*WHAT TO PRODUCE:*
The answer must consist of every line below that contains the word "fields".
****************************************
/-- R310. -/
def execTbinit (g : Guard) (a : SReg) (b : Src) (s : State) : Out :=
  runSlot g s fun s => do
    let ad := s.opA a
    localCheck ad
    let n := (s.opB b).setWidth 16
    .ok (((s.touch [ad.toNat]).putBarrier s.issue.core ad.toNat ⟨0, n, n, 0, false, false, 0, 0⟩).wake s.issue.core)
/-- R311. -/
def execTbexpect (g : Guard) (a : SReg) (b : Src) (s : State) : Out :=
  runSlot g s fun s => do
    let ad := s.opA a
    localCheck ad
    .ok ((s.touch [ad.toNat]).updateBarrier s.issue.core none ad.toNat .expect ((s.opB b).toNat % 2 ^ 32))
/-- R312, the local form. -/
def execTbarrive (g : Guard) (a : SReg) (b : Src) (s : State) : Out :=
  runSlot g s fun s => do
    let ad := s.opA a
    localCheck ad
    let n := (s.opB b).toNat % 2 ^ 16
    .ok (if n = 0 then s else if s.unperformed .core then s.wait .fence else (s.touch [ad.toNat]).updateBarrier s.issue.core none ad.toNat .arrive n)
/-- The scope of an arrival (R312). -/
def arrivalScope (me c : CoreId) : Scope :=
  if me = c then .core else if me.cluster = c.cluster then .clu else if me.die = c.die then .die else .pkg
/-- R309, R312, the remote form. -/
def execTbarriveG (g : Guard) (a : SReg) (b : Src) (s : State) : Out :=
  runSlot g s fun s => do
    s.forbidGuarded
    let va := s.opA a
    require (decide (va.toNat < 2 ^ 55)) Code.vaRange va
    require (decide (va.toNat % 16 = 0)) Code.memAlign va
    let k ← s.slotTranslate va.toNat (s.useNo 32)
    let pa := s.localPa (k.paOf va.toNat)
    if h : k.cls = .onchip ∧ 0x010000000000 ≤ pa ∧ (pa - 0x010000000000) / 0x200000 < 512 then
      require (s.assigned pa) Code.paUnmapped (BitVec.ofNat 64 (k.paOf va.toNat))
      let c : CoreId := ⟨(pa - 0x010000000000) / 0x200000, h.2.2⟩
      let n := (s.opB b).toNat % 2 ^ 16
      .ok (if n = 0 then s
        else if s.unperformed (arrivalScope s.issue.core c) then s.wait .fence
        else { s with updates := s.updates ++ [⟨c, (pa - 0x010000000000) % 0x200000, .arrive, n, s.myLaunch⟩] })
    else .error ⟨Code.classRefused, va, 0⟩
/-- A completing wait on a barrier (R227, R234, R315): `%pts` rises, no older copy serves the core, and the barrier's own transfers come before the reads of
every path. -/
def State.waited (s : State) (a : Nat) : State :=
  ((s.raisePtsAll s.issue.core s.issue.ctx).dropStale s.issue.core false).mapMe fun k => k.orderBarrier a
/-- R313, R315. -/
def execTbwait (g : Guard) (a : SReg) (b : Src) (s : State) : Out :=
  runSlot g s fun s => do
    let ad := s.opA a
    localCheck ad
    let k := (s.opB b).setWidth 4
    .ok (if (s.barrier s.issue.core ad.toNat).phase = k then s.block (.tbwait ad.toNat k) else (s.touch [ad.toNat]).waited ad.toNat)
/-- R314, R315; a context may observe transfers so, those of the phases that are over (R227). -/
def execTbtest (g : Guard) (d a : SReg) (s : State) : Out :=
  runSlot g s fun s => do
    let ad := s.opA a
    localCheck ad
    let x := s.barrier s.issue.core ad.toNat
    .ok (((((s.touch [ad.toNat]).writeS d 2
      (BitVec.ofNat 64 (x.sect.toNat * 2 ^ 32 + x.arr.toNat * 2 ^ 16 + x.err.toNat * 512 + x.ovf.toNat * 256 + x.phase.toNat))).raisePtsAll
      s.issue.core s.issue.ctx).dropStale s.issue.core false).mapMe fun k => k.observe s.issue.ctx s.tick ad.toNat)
****************************************
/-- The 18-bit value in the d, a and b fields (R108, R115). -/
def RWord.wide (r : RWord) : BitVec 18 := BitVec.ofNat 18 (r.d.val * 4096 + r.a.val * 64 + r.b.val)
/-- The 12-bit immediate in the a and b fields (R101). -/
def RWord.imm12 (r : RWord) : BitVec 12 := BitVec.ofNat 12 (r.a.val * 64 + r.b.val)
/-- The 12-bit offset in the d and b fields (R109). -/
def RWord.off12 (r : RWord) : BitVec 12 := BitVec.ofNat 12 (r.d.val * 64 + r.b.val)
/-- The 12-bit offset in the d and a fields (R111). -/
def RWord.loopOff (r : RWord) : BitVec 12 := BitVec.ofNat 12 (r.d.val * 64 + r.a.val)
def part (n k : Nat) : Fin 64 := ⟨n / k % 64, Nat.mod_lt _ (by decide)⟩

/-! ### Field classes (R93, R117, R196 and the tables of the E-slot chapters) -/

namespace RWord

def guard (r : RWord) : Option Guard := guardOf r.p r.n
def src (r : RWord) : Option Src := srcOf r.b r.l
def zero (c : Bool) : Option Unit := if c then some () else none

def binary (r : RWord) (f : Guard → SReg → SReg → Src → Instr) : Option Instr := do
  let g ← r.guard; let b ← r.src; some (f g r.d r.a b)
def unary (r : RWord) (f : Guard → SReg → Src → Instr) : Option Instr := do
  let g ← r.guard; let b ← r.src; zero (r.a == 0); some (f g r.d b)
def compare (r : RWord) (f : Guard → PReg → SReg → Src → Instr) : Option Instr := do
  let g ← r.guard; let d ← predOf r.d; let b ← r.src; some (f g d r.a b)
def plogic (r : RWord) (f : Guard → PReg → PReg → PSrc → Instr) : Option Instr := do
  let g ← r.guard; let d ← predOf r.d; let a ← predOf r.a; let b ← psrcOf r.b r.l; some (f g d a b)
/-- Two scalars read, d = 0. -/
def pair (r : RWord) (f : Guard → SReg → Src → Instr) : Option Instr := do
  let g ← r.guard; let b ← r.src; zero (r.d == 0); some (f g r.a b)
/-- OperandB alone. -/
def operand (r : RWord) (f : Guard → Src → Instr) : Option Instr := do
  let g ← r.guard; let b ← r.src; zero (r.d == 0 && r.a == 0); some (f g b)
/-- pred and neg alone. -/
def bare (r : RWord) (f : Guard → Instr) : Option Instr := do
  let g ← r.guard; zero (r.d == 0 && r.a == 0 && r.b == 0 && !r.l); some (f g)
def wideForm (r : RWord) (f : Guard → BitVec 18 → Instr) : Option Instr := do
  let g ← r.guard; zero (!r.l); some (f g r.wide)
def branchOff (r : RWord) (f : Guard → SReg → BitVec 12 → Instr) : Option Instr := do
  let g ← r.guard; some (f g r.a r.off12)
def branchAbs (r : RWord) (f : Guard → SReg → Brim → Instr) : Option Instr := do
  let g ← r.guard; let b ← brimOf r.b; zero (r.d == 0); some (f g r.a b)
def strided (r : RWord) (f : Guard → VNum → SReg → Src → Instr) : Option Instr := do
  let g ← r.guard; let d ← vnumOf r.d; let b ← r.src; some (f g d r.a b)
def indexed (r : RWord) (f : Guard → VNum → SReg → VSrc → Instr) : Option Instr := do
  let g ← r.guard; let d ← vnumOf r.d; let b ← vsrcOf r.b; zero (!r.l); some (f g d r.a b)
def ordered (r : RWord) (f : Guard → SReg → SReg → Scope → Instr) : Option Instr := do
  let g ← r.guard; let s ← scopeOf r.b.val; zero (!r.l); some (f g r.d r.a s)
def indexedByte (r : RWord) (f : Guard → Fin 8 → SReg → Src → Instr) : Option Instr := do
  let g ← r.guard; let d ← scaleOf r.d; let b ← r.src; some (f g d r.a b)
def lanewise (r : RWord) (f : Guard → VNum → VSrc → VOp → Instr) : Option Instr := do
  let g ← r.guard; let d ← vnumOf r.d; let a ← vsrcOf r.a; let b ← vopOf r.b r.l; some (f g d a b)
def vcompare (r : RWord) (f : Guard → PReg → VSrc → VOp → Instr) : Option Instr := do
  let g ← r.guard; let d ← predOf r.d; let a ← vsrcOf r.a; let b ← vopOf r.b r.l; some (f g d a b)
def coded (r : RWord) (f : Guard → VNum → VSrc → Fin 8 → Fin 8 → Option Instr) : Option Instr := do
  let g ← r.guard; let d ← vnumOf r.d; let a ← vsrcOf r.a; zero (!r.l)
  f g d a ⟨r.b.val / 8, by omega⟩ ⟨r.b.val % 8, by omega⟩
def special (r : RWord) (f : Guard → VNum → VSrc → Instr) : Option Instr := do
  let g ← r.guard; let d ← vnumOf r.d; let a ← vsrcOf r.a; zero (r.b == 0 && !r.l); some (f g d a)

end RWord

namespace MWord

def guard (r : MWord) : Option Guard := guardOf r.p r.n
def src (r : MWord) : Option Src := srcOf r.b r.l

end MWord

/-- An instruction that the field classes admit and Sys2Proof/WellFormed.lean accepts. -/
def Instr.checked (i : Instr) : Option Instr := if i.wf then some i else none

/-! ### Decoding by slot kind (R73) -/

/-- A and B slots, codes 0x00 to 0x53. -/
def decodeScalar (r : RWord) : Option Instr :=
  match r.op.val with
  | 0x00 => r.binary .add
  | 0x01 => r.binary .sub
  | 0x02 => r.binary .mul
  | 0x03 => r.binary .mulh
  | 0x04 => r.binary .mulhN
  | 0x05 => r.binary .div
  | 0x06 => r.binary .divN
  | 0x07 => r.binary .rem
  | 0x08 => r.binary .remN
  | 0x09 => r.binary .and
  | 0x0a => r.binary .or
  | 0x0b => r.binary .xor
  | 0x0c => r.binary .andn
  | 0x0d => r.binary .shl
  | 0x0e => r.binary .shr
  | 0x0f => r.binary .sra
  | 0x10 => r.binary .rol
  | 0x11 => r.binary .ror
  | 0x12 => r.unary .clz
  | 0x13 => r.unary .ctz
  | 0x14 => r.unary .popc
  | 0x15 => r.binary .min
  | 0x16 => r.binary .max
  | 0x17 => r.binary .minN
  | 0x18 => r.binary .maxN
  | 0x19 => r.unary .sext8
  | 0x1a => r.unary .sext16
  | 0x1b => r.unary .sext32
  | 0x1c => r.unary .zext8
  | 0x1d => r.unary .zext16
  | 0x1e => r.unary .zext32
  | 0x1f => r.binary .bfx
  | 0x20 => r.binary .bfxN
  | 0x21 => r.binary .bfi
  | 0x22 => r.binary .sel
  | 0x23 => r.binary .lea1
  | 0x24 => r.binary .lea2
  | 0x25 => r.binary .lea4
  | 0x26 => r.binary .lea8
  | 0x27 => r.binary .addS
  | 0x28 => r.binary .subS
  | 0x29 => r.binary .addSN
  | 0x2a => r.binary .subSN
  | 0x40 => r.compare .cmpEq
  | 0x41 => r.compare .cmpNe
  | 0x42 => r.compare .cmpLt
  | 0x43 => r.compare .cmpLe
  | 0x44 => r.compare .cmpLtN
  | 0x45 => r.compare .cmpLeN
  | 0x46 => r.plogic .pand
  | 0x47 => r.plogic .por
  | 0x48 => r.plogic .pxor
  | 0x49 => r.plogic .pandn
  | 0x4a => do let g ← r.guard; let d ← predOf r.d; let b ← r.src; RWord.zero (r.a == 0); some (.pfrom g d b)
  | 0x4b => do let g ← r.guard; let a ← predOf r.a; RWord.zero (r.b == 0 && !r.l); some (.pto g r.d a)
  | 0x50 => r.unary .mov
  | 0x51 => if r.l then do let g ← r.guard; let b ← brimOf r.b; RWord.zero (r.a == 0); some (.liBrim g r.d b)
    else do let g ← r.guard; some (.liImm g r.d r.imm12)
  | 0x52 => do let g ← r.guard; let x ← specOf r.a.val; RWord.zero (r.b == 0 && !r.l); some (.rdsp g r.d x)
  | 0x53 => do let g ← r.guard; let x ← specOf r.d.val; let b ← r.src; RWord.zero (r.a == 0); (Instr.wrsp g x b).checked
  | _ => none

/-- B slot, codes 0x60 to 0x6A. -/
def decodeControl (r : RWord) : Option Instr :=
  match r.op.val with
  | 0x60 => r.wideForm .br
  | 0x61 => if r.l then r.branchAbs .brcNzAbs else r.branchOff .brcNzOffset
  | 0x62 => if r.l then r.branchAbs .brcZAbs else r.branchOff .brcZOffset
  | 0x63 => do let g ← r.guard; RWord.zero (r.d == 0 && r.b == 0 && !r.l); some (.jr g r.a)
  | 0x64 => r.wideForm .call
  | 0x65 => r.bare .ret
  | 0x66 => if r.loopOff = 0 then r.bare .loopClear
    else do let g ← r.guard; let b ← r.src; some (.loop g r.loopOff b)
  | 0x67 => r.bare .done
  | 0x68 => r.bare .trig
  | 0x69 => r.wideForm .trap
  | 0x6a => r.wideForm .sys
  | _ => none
****************************************
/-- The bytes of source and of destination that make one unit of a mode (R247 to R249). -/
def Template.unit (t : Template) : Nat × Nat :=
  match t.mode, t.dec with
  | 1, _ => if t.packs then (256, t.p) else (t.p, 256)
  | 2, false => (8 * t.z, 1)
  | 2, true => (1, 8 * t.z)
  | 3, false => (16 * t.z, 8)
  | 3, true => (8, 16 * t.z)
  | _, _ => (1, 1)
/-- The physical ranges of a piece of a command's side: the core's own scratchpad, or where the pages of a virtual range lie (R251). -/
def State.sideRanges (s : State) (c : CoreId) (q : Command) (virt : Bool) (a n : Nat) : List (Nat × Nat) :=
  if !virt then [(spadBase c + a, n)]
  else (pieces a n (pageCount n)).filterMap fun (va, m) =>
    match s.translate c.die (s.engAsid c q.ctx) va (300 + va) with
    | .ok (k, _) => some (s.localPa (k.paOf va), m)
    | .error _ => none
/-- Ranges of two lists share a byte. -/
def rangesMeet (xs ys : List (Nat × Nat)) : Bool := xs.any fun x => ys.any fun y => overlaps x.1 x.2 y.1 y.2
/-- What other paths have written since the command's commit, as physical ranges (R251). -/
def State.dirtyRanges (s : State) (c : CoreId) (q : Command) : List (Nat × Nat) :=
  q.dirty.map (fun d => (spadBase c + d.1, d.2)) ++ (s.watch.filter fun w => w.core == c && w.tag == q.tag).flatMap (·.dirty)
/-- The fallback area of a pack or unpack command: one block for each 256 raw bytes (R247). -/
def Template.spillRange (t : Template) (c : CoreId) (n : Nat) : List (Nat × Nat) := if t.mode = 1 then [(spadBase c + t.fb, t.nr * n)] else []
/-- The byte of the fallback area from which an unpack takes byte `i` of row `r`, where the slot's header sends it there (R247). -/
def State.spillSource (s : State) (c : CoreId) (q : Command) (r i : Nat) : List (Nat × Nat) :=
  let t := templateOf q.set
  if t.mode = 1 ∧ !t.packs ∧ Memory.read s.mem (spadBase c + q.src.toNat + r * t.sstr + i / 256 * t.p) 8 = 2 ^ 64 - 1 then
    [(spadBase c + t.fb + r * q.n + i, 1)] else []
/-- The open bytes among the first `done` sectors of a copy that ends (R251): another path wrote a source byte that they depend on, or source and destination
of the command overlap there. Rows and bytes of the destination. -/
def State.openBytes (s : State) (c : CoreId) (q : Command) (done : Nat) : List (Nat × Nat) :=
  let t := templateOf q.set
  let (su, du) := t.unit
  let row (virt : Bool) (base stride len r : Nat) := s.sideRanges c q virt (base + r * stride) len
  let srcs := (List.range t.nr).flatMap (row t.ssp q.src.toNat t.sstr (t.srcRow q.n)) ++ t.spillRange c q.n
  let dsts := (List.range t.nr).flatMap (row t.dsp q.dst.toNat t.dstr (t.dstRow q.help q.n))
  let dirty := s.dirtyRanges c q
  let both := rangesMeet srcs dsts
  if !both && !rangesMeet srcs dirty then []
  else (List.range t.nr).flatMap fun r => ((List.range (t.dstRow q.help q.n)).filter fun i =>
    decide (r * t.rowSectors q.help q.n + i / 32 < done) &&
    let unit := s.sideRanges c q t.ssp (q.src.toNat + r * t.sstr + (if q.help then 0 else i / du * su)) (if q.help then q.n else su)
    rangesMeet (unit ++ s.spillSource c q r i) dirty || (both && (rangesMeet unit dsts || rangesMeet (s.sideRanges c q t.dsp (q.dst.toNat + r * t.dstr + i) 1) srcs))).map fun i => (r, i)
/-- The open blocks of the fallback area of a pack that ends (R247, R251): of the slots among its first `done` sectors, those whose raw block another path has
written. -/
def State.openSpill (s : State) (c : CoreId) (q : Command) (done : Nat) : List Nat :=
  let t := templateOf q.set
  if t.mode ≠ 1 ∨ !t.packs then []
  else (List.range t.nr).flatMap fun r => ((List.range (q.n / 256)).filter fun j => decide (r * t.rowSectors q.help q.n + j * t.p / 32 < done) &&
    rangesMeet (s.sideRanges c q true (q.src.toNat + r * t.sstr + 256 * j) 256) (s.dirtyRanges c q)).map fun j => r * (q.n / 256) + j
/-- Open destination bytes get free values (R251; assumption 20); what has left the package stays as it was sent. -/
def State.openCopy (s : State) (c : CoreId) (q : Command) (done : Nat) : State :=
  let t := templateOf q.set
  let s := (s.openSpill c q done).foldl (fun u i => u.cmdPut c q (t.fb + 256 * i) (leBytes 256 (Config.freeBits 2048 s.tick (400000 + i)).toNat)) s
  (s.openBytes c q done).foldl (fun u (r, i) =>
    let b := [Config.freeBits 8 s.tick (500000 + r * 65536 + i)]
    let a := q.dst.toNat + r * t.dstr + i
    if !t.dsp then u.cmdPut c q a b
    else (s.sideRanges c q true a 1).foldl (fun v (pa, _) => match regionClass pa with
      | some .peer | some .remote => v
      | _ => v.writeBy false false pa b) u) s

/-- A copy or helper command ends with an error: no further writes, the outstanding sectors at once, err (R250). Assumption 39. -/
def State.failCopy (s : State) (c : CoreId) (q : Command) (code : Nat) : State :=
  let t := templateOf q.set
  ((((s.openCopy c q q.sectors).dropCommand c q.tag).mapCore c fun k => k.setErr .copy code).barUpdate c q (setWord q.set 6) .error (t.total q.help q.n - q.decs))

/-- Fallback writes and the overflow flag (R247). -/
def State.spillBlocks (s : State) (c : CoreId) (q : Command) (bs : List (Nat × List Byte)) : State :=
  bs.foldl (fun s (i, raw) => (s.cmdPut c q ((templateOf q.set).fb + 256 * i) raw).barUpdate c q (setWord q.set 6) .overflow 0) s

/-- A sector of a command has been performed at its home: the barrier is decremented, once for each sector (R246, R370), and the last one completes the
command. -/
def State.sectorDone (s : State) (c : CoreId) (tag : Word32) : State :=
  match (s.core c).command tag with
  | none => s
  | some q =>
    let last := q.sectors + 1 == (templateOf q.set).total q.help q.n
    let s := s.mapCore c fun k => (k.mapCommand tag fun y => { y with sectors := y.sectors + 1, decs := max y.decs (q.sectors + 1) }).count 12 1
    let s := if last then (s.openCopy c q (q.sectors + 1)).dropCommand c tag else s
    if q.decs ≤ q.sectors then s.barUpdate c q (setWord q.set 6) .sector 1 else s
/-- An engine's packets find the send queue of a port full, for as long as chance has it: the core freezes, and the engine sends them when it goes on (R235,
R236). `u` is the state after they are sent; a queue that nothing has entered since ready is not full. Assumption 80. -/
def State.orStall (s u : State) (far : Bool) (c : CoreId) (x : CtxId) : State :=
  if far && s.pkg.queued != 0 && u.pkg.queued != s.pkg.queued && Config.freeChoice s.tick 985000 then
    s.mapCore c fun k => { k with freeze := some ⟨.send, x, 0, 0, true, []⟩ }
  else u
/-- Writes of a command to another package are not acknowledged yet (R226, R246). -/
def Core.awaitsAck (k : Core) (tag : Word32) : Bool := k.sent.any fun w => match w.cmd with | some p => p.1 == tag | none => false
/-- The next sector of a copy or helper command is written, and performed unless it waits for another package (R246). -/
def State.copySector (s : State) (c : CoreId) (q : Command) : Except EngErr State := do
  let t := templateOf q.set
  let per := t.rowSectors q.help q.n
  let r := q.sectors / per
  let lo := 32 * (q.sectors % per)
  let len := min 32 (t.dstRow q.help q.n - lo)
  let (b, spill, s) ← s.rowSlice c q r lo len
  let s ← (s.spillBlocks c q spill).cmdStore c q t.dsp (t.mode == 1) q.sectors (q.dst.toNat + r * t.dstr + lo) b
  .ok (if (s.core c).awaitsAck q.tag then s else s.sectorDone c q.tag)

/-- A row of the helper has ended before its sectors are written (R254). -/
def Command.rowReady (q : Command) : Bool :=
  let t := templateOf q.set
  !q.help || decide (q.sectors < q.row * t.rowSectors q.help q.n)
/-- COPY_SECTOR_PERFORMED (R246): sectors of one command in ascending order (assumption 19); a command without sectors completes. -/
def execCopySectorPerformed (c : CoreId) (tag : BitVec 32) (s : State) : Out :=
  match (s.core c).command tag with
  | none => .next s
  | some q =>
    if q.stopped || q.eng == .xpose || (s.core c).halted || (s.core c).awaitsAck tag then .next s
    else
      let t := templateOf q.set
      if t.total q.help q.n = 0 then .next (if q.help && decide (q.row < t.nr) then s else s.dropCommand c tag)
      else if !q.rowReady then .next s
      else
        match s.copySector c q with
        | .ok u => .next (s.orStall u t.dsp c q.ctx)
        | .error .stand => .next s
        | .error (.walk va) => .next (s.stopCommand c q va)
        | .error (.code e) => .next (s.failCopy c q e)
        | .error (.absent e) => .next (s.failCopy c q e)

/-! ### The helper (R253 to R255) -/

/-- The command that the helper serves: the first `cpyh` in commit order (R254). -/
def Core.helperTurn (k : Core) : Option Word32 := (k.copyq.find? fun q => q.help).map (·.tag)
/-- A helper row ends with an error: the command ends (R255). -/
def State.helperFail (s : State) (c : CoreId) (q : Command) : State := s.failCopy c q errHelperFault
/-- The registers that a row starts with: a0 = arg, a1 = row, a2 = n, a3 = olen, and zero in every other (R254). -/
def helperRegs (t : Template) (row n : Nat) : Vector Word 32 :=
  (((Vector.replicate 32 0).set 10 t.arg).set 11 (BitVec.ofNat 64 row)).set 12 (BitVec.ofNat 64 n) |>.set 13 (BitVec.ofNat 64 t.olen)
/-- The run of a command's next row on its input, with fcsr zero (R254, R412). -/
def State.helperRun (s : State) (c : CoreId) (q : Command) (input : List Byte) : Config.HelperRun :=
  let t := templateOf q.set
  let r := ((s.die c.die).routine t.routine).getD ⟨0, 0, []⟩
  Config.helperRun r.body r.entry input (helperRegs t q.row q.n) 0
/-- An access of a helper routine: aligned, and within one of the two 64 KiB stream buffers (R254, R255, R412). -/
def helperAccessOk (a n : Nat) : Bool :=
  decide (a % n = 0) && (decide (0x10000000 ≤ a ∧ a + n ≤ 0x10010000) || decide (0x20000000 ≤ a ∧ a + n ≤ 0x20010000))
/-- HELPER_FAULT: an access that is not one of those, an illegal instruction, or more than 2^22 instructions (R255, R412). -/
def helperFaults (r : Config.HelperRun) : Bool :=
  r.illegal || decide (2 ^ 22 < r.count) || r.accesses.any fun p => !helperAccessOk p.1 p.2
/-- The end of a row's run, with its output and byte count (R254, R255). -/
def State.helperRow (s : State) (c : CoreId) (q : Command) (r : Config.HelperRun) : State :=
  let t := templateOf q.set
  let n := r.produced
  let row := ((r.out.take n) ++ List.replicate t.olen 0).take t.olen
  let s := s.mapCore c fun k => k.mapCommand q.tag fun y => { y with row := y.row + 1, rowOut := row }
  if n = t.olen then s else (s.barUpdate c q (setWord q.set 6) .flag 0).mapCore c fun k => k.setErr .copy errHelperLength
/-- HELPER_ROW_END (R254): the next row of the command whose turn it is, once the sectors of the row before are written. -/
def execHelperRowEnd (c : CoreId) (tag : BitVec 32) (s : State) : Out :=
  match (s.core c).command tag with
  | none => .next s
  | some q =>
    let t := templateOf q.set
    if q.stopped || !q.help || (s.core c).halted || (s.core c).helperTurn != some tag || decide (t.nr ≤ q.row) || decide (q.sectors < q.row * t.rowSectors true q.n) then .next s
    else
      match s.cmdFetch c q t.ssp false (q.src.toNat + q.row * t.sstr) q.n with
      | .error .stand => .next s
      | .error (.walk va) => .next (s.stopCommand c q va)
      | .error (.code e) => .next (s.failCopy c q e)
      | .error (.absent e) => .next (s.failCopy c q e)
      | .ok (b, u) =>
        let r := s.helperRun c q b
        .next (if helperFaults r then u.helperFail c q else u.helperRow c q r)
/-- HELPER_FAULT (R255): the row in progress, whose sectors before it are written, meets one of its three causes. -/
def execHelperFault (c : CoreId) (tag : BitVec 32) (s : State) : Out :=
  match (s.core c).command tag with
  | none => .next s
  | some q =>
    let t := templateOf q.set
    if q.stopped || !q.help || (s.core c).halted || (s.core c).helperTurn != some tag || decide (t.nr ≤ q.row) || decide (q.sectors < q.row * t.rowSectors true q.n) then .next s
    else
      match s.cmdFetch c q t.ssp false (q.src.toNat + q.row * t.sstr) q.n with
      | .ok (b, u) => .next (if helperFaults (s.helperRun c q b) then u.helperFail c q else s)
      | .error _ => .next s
****************************************
*TASK OUTPUT:*
/-- The 18-bit value in the d, a and b fields (R108, R115). -/
/-- The 12-bit immediate in the a and b fields (R101). -/
/-- The 12-bit offset in the d and b fields (R109). -/
/-- The 12-bit offset in the d and a fields (R111). -/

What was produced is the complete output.